In fact, the memory that had been eluding him had just come back exactly as he’d hoped, in a moment when he wasn’t even trying to remember it. He’d recalled a look from Betty Wheatcroft, the slightly dotty old woman, the former teacher who’d been so disappointed at his lack of knowledge, the way teachers in his childhood always had been.

‘No, actually,’ he said, ‘I wasn’t thinking about that at all. I was thinking about the ninth circle of hell.’

Diane Fry took Henry Pearson into the little office she’d been given. She felt a bit embarrassed by it, because it was so clearly makeshift. None of the furniture even pretended to match, and the walls showed unfaded patches where the previous occupant had taken down his charts and year planners.

She promised herself she would have a better office one day.
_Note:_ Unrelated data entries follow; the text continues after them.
-- ==== Sys2Proof/Machine/LocalPort.lean ====
section
/-!
DEFINITION. Machine/LocalPort.lean: the port's three accesses (chapter 8): a data write, a data read
and a write to the status address; the hand-over of a complete command to its owning block; and the
meanings of the rows that are commands of Table 10-18. Such a row is the processor writing the
command's code byte and then its parameter bytes to the data address (log entry 2).
-/
namespace Sys2Proof.Machine

/-! ### Codes and parameter counts (Table 10-18) -/

/-- The code byte of a command. -/
def opcodeByte : Opcode → Byte
  | .identify => 0x01
  | .configure => 0x02
  | .showConfig => 0x03
  | .lock => 0x04
  | .start => 0x05
  | .detach => 0x06
  | .reset => 0x07
  | .stage => 0x10
  | .unstageAll => 0x11
  | .commit => 0x12
  | .withdraw => 0x13
  | .results => 0x14
  | .read => 0x20
  | .watch => 0x21
  | .takeChanges => 0x22
  | .peekChanges => 0x23
  | .seed => 0x30
  | .refill => 0x31
  | .status => 0x40
  | .peekStatus => 0x41
  | .ackAll => 0x42

/-- The number of parameter bytes of a command. -/
def opcodeParams : Opcode → Nat
  | .identify => 0
  | .configure => 9
  | .showConfig => 0
  | .lock => 1
  | .start => 0
  | .detach => 0
  | .reset => 0
  | .stage => 14
  | .unstageAll => 0
  | .commit => 1
  | .withdraw => 0
  | .results => 0
  | .read => 2
  | .watch => 3
  | .takeChanges => 0
  | .peekChanges => 0
  | .seed => 0
  | .refill => 0
  | .status => 0
  | .peekStatus => 0
  | .ackAll => 0

/-- Every command of Table 10-18. -/
def allOpcodes : List Opcode :=
  [.identify, .configure, .showConfig, .lock, .start, .detach, .reset, .stage, .unstageAll, .commit,
    .withdraw, .results, .read, .watch, .takeChanges, .peekChanges, .seed, .refill, .status,
    .peekStatus, .ackAll]

/-- The command a code byte names, if the command summary lists it (R138). -/
def opcodeOfByte (b : Byte) : Option Opcode := allOpcodes.find? fun op => opcodeByte op == b

/-! ### Hand-over (R138, R139) -/

/-- A complete command handed to the block that owns it, which judges it by its own rules (R138). -/
def handOver (op : Opcode) (ps : List Byte) (s : State) : State :=
  match op with
  | .identify => takeIdentify s
  | .configure => takeConfigure (configBytesOf ps) s
  | .showConfig => takeShowConfig s
  | .lock => takeLock (byteAt ps 0) s
  | .start => takeStart s
  | .detach => takeDetach s
  | .reset => takeReset s
  | .stage => takeStage (entryOfBytes ps) s
  | .unstageAll => takeUnstageAll s
  | .commit => takeCommit (byteAt ps 0) s
  | .withdraw => takeWithdraw s
  | .results => takeResults s
  | .read => takeRead (byteAt ps 0) (byteAt ps 1) s
  | .watch => takeWatch (byteAt ps 0) (byteAt ps 1) (byteAt ps 2) s
  | .takeChanges => takeTakeChanges s
  | .peekChanges => takePeekChanges s
  | .seed => takeSeed s
  | .refill => takeRefill s
  | .status => takeStatus s
  | .peekStatus => takePeekStatus s
  | .ackAll => takeAckAll s

/-- The port with a command's parameters all taken: EXECUTION, the FIFO empty (R139, Table 8-7). -/
def executing (op : Opcode) : Port :=
  { phase := .execution, fifo := [], snapshot := []
    command :=
      some { op := op, needed := opcodeParams op, received := opcodeParams op, wait := none } }

/-- The port after the code byte and the parameter bytes `ps` of a command: still in COMMAND if more
are needed, else the command is handed over (R138). -/
def takeParameters (op : Opcode) (ps : List Byte) (s : State) : State :=
  if ps.length < opcodeParams op then
    { s with
      port :=
        { phase := .command, fifo := ps, snapshot := []
          command :=
            some { op := op, needed := opcodeParams op, received := ps.length, wait := none } } }
  else handOver op ps { s with port := executing op }

/-! ### The three accesses -/

/-- A write to the data address (R138, R141); ignored while the part is held in reset (R149). -/
def writeData (b : Byte) (s : State) : State :=
  if inReset s then s
  else
    match s.port.phase with
    | .command =>
      match s.port.command with
      | none =>
        match opcodeOfByte b with
        | none => giveCode .invalid s
        | some op => takeParameters op [] s
      | some c => takeParameters c.op (s.port.fifo ++ [b]) s
    | .execution => misusePort .writeNotReady s
    | .result => misusePort .writeInResult s

/-- A data write, with the arbiter served after it. -/
def acceptByte (s : State) (b : Byte) : State := settle (writeData b s)

/-- A misused read returns 0 and consumes nothing (R141). -/
def misuseRead (m : Misuse) (s : State) : State := misusePort m { s with dataOut := some 0 }

/-- A read of the data address (R140, R141); 0 while the part is held in reset (R149). -/
def readData (s : State) : State :=
  if inReset s then { s with dataOut := some 0 }
  else
    match s.port.phase with
    | .command => misuseRead .readInCommand s
    | .execution => misuseRead .readNotReady s
    | .result =>
      match s.port.fifo with
      | [] => misuseRead .readNotReady s
      | b :: rest =>
        let s := { s with dataOut := some b }
        if rest ≠ [] then { s with port := { s.port with fifo := rest } }
        else if s.port.snapshot = [] then { s with port := .idle }
        else { s with port := { s.port with fifo := [] }, portClaim := some .refill }

/-- Is the running grant one of the Local Port's? -/
def portRunning (s : State) : Bool :=
  match s.running with
  | some g => servesPort g
  | none => false

/-- A port flush: COMMAND with nothing in progress; a waiting claim is withdrawn and a running grant of
the port runs to its end with its result discarded (R142, R15, Table 8-5). -/
def flushPort (s : State) : State :=
  { s with
    port := .idle
    portClaim := none
    runningDiscarded := s.runningDiscarded || portRunning s }

/-! ### Meanings: the commands of Table 10-18 -/

/-- The processor writes a command's code byte and its parameter bytes, one data write each (R138). -/
def issue (op : Opcode) (ps : List Byte) (s : State) : State :=
  (opcodeByte op :: ps).foldl acceptByte s

/-- IDENTIFY (R147). -/
def execIdentify (s : State) : Host.Outcome State Fault Refusal := .next (issue .identify [] s)

/-- CONFIGURE (R144). -/
def execConfigure (p : ConfigBytes) (s : State) : Host.Outcome State Fault Refusal :=
  .next (issue .configure (configByteList p) s)

/-- SHOW CONFIG (R145). -/
def execShowConfig (s : State) : Host.Outcome State Fault Refusal := .next (issue .showConfig [] s)

/-- LOCK (R146). -/
def execLock (value : Byte) (s : State) : Host.Outcome State Fault Refusal :=
  .next (issue .lock [value] s)

/-- START (R98). -/
def execStart (s : State) : Host.Outcome State Fault Refusal := .next (issue .start [] s)

/-- DETACH (R99). -/
def execDetach (s : State) : Host.Outcome State Fault Refusal := .next (issue .detach [] s)

/-- RESET (R148). -/
def execReset (s : State) : Host.Outcome State Fault Refusal := .next (issue .reset [] s)

/-- STAGE (R120). -/
def execStage (e : Entry) (s : State) : Host.Outcome State Fault Refusal :=
  .next (issue .stage (entryBytes e) s)

/-- UNSTAGE ALL (R121). -/
def execUnstageAll (s : State) : Host.Outcome State Fault Refusal := .next (issue .unstageAll [] s)

/-- COMMIT (R122, R123). -/
def execCommit (strict : Byte) (s : State) : Host.Outcome State Fault Refusal :=
  .next (issue .commit [strict] s)

/-- WITHDRAW (R130). -/
def execWithdraw (s : State) : Host.Outcome State Fault Refusal := .next (issue .withdraw [] s)

/-- RESULTS (R133). -/
def execResults (s : State) : Host.Outcome State Fault Refusal := .next (issue .results [] s)

/-- READ (R16). -/
def execRead (first count : Byte) (s : State) : Host.Outcome State Fault Refusal :=
  .next (issue .read [first, count] s)

/-- WATCH (R17). -/
def execWatch (first count setting : Byte) (s : State) : Host.Outcome State Fault Refusal :=
  .next (issue .watch [first, count, setting] s)

/-- TAKE CHANGES (R18). -/
def execTakeChanges (s : State) : Host.Outcome State Fault Refusal := .next (issue .takeChanges [] s)

/-- PEEK CHANGES (R19). -/
def execPeekChanges (s : State) : Host.Outcome State Fault Refusal := .next (issue .peekChanges [] s)

/-- SEED (R115). -/
def execSeed (s : State) : Host.Outcome State Fault Refusal := .next (issue .seed [] s)

/-- REFILL (R104). -/
def execRefill (s : State) : Host.Outcome State Fault Refusal := .next (issue .refill [] s)

/-- STATUS (R154). -/
def execStatus (s : State) : Host.Outcome State Fault Refusal := .next (issue .status [] s)

/-- PEEK STATUS (R155). -/
def execPeekStatus (s : State) : Host.Outcome State Fault Refusal := .next (issue .peekStatus [] s)

/-- ACK ALL (R156). -/
def execAckAll (s : State) : Host.Outcome State Fault Refusal := .next (issue .ackAll [] s)

/-! ### Meanings: port accesses and resets -/

/-- DATA_WRITE (R138, R141). -/
def execDataWrite (b : Byte) (s : State) : Host.Outcome State Fault Refusal := answer (writeData b s)

/-- RESULT_READ: a read of the data address (R140). -/
def execResultRead (s : State) : Host.Outcome State Fault Refusal := answer (readData s)

/-- MISUSED_READ: a read of the data address, which the port judges by its phase (R141). -/
def execMisusedRead (s : State) : Host.Outcome State Fault Refusal := answer (readData s)

/-- PORT_FLUSH: a write to the status address, whatever the value; no effect while the part is held in
reset (R142, R149). -/
def execPortFlush (_value : Byte) (s : State) : Host.Outcome State Fault Refusal :=
  if inReset s then .next s else answer (flushPort s)

/-- Is a reset source taken as a hardware reset? RESET# shorter than 1 µs is ignored (R161). -/
def resetTaken : ResetSource → Bool
  | .pin widthNs => decide (widthNs ≥ Config.resetFilterNs)
  | .supplyDip => true
  | .powerOn => true

/-- Every block at its hardware reset values, the part held in reset by RESET#, by its own hold, by both
or by neither (R149, R161). -/
def resetValues (asserted hold : Bool) (s : State) : State :=
  { State.reset with pending := s.pending, resetAsserted := asserted, powerHold := hold }

/-- A hardware reset begins: RESET# low joins whatever hold stands, and so does a power hold (R161). -/
def beginReset (source : ResetSource) (s : State) : State :=
  match source with
  | .pin _ => resetValues true s.powerHold s
  | .supplyDip => resetValues s.resetAsserted true s
  | .powerOn => resetValues s.resetAsserted true s

/-- HARDWARE_RESET: every block is held at its hardware reset values and the port takes no access
(R149, R161). -/
def execHardwareReset (source : ResetSource) (s : State) : Host.Outcome State Fault Refusal :=
  if resetTaken source then .next (beginReset source s) else .next s

/-- RESET_RELEASE, the release of RESET#: every block holds its hardware reset values, and the port is in
COMMAND unless the part still holds itself (R149, R161). The release of an assertion that was ignored
changes nothing. -/
def execResetRelease (s : State) : Host.Outcome State Fault Refusal :=
  if s.resetAsserted then .next (resetValues false s.powerHold s) else .next s

/-- RESET_RELEASE, the end of the part's own hold: likewise, unless RESET# is still low, which extends the
reset until its own release (R161). -/
def execPowerHoldEnd (s : State) : Host.Outcome State Fault Refusal :=
  if s.powerHold then .next (resetValues s.resetAsserted false s) else .next s

end Sys2Proof.Machine
end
And it wouldn’t be too long now, either.

But Pearson didn’t seem to notice, or care, what sort of room he was in. He sat in the only available chair, declined tea or coffee, but accepted a glass of water.

He’d brought his briefcase with him, no doubt containing those files Fry had seen him carrying so importantly on the TV news. When he placed it on the desk, her heart sank. She hoped he wasn’t about to whip out a file and start trying to win her over to his case. His obsessive earnestness reminded her of UFO nuts, conspiracy theorists and other cranks she’d encountered. Mostly harmless, but not the sort of person you’d want to get cornered by at a party.

Instead, he produced his leather-bound writing pad, opened it and placed a pen next to it before giving her his attention.

‘First of all,’ she said, ‘I realise that some of my questions will have been asked before.’

‘Many times, I’m sure,’ said Pearson. ‘The same questions have been asked over and over until I know them by heart. It was a surprise to me at first, the way the police work. But I’m accustomed to it now. Hardened would perhaps be a better word.’

‘I understand.’

His grey hair was smoothed neatly back, and his eyes regarded her sharply. She remembered how, when he’d arrived in Edendale earlier in the week, he’d studied each officer he met, as if hoping to see something in them that he hadn’t yet found.